The blacks who had seized D'Arnot had not waited to participate in the fight which followed, but instead had dragged their prisoner a little way through the jungle and then struck the trail further on beyond the scene of the fighting in which their fellows were engaged.
They hurried him along, the sounds of battle growing fainter and fainter as they drew away from the contestants until there suddenly broke upon D'Arnot's vision a good-sized clearing at one end of which stood a thatched and palisaded village.
It was now dusk, but the watchers at the gate saw the approaching trio and distinguished one as a prisoner ere they reached the portals.
A cry went up within the palisade. A great throng of women and children rushed out to meet the party.
And then began for the French officer the most terrifying experience which man can encounter upon earth--the reception of a white prisoner into a village of African cannibals.
To add to the fiendishness of their cruel savagery was the poignant memory of still crueler barbarities practiced upon them and theirs by the white officers of that arch hypocrite, Leopold II of Belgium, because of whose atrocities they had fled the Congo Free State--a pitiful remnant of what once had been a mighty tribe.

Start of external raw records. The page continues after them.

/-- A Vent-die reset is seen (R425, R59): every axis that was not SAFE is lowered and shows in DIE_DIS before the STARTs
that they break are abandoned. -/
def Dev.ventResetSeen (d : Dev) : Dev :=
  let held := (List.range 8).filter fun k => d.cst k != .safe
  let d := d.each held fun k d => (d.latchDis k).lower k
  let d := d.each held fun k d => d.failPending k
  let d := ((d.raise 118).bump F.VNT_STAT_RSTCNT 0).putB F.VNT_STAT_CFGOK 0 false
  let d := d.modLink fun l => { l with rstArm := false, cfgTry := 0 }
  d.sendCfg true

/-- The comparison of R423 for one axis. Where the control die had asked for a stop itself, it is no disagreement (R432). -/
def Dev.compareState (d : Dev) (k : Nat) (carried : Auth) (v : Auth) (asked : Option StopAct) : Dev :=
  if v.code < carried.code ∧ asked = none then
    (((d.latchDis k).lower k).raise 117).failPending k
  else d

/-- A valid status packet. After a Vent-die reset the latches and counts that it carries are all new (R115, R120). -/
def Dev.takeStatus (d : Dev) (v : Vent) : Dev :=
  let reset := v.vrst && d.link.rstArm
  let o := if reset then {} else d.link.last.getD {}
  let d := if reset then d.restartCounts else d
  let carried := d.link.await.getD []
  let asked := d.link.stopReq
  let d := d.each (List.range 24) fun l d => d.copyLeg v o l
  let d := d.each (List.range 8) fun k d => d.copyAxis v o k
  let d := d.each (List.range 4) fun b d => d.copyBrake v o b
  let d := ((d.copyFirst v.first).copySupply v).copyThermal v
  let d := d.putB F.DIE_LINK_VSIL 0 false
  let d := d.modLink fun l => { l with
    await := none, status := none, missed := 0, last := some v, acked := 0, rstArm := l.rstArm || !v.vrst
    stopReq := l.stopReq.filter fun p => (v.axis p.1).st != .safe }
  if reset then d.ventResetSeen
  else d.each (List.range 8) fun k d => d.compareState k (carried.getD k .safe) (v.axis k).st (uget asked k)

/-- STATUS_PACKET: one with a bad CRC is lost (R424). -/
def Dev.statusRx (d : Dev) (crcOk : Bool) : Dev :=
  match d.link.status with
  | none => d
  | some v =>
    if crcOk then d.takeStatus v
    else (d.modLink fun l => { l with status := none, lost := true }).bump F.VNT_STAT_PKTLOST 0

/-- No valid status packet within 5 µs; the fourth in a row lowers every axis (R424). -/
def Dev.statusLate (d : Dev) : Dev :=
  match d.link.await with
  | none => d
  | some _ =>
    let d := if d.link.lost then d else d.bump F.VNT_STAT_PKTLOST 0
    let n := d.link.missed + 1
    let d := d.modLink fun l => { l with await := none, status := none, lost := false, missed := n }
    if n = 4 then
      let held := (List.range 8).filter fun k => d.cst k != .safe
      let d := d.each held fun k d => d.stopNoRamp k
      let d := d.each held fun k d => d.failPending k
      ((d.putB F.DIE_LINK_VSIL 0 true).putB F.DIE_LINK_VSILL 0 true).raise 116
    else d

/-- The last valid reading becomes 1 ms old: VALID falls (R427, R428), and the programming window closes (R397). The tick
takes SMIN for s from here on, and shows it (R429). -/
def Dev.thermalExpiry (d : Dev) : Dev :=
  if d.flag F.THM_STAT_VALID then
    ((d.putB F.THM_STAT_VALID 0 false).raise 113).windowChange (d.flag F.SNT_STAT_VIOOK) false
  else d

/-! ### Arming packets (R418, R419) -/

/-- A heartbeat loss has met the exchange that asked with this nonce (R432). -/
def Dev.armLost (d : Dev) (k n1 : Nat) : Bool := match d.link.arm with
  | none => false
  | some x => x.axis.val == k && x.n1 == n1 && x.stage == .lost

/-- ARM_REQ reaches the Vent die: ARM_CHAL with a fresh nonce, or ARM_NAK. In scan mode it ignores authority (R459). -/
def Dev.armReqRx (d : Dev) (k n1 : Nat) : Dev :=
  if d.vent.inReset || d.vent.scan.isSome || d.armLost k n1 then d
  else
    let r := d.vent.refuse k
    let n2 := (Config.nonce2 d.free).toNat
    let mine := fun x : ArmX => decide (x.axis.val = k ∧ x.n1 = n1 ∧ x.stage = .req)
    if r = 0 then
      let d := (d.modVent fun v => v.modAxis k fun a => { a with chal := some (n1, n2) }).tick1
      d.modArm fun x => if mine x then { x with stage := .chal, n2 := n2 } else x
    else d.modArm fun x => if mine x then { x with stage := .nak, n2 := r } else x

/-- ARM_CHAL reaches the warden: N1 is checked. A good one ends its wait; one with a wrong nonce is discarded (R418). -/
def Dev.armChalRx (d : Dev) (k n1 n2 : Nat) : Dev :=
  d.modArm fun x =>
    if x.axis.val = k ∧ d.wardenUp then
      if x.n1 ≠ n1 then { x with badNonce := true }
      else if x.stage = .chal then { x with stage := .conf, n2 := n2, badNonce := false }
      else x
    else x

/-- ARM_CONF reaches the Vent die: both nonces must match its open challenge. -/
def Dev.armConfRx (d : Dev) (k n1 n2 : Nat) : Dev :=
  if d.vent.inReset then d
  else if (d.vent.axis k).chal = some (n1, n2) then
    (d.modVent fun v => v.arm d.clk.now k).modArm fun x =>
      if x.axis.val = k ∧ x.stage = .conf then { x with stage := .done, badNonce := false } else x
  else d.modArm fun x => if x.axis.val = k then { x with badNonce := true } else x

/-- ARM_ACK reaches the control die (R417). -/
def Dev.armAckRx (d : Dev) (k : Nat) : Dev :=
  match d.link.arm with
  | none => d
  | some x =>
    if x.axis.val = k ∧ x.stage = .done ∧ d.wardenUp then
      let d := (d.put F.DIE_ARM_RESULT 0 1).put F.DIE_ARM_VREASON 0 0
      let d := (d.bump F.DIE_ARM_COUNT 0).setCst k .armed
      (d.modLink fun l => { l with arm := none, acked := setBit l.acked k true }).armNext
    else d

/-- ARM_NAK reaches the warden. -/
def Dev.armNakRx (d : Dev) (k reason : Nat) : Dev :=
  match d.link.arm with
  | none => d
  | some x => if x.axis.val = k ∧ x.stage = .nak ∧ x.n2 = reason ∧ d.wardenUp then d.armFail 3 reason else d

/-- An answer fails to arrive in 100 µs: NONCE if a packet was discarded for its nonces, otherwise TIMEOUT. -/
def Dev.armTimeout (d : Dev) : Dev :=
  match d.link.arm with
  | none => d
  | some x => if d.wardenUp then d.armFail (if x.badNonce then 4 else 2) 0 else d

/-! ### Fault clears (R115, R116, R425) -/

/-- The trip line of an axis: the OR of its pair's comparators (R14); a parallel primary takes both axes' (R42). -/
def Dev.tripLine (d : Dev) (k : Nat) : Bool :=
  let own := fun j => d.enabled j && (List.range 32).any fun i => d.flag F.ACC_TSTAT_OUT (32 * (d.topo j).pair + i)
  own k || (d.par k && own (k + 1))

/-- The mask of the indices below `n` that pass a test. -/
def maskOf (n : Nat) (p : Nat → Bool) : Nat := (List.range n).foldl (fun m i => if p i then m ||| 1 <<< i else m) 0

/-- The Vent die has received a valid heartbeat in each of the last 2 frames: in the two before this one, or in this one and
the one before (R425). -/
def Dev.hbSteady (d : Dev) : Bool :=
  let f := d.get F.GEY_FCNT 0
  decide (2 ≤ d.vent.hbGood ∧ (d.vent.hbFrame = f ∨ (d.vent.hbFrame + 1) % 2 ^ 40 = f))

/-- The warden checks the faults of the named axes and brake legs, as the control-die copies show them, and sends the
clear for those that pass. -/
def Dev.clearReq (d : Dev) (axes brakes : Nat) : ClrReq :=
  let leg := fun (f : Fld) => maskOf 24 fun l => axes.testBit (axisOf l) && d.flag f l
  let ax := fun (f : Fld) (ok : Nat → Bool) => maskOf 8 fun k => axes.testBit k && d.flag (f.nth k) && ok k
  { axes := axes, brakes := brakes
    vdsh := leg F.LEG_FLT_VDSH, vdsl := leg F.LEG_FLT_VDSL, bstuv := leg F.LEG_FLT_BSTUV, xlockf := leg F.LEG_FLT_XLOCKF
    trip := ax F.VNT_AFLT_TRIP fun k => !d.tripLine k
    link := ax F.VNT_AFLT_LINK fun _ => d.hbSteady
    tsd := ax F.VNT_AFLT_TSD fun _ => !d.vent.tsdLatch
    sc := maskOf 4 fun b => brakes.testBit b && d.flag F.BRK_FLT_SC b }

They fell upon D'Arnot tooth and nail, beating him with sticks and stones and tearing at him with claw-like hands. Every vestige of clothing was torn from him, and the merciless blows fell upon his bare and quivering flesh. But not once did the Frenchman cry out in pain. He breathed a silent prayer that he be quickly delivered from his torture.
But the death he prayed for was not to be so easily had. Soon the warriors beat the women away from their prisoner. He was to be saved for nobler sport than this, and the first wave of their passion having subsided they contented themselves with crying out taunts and insults and spitting upon him.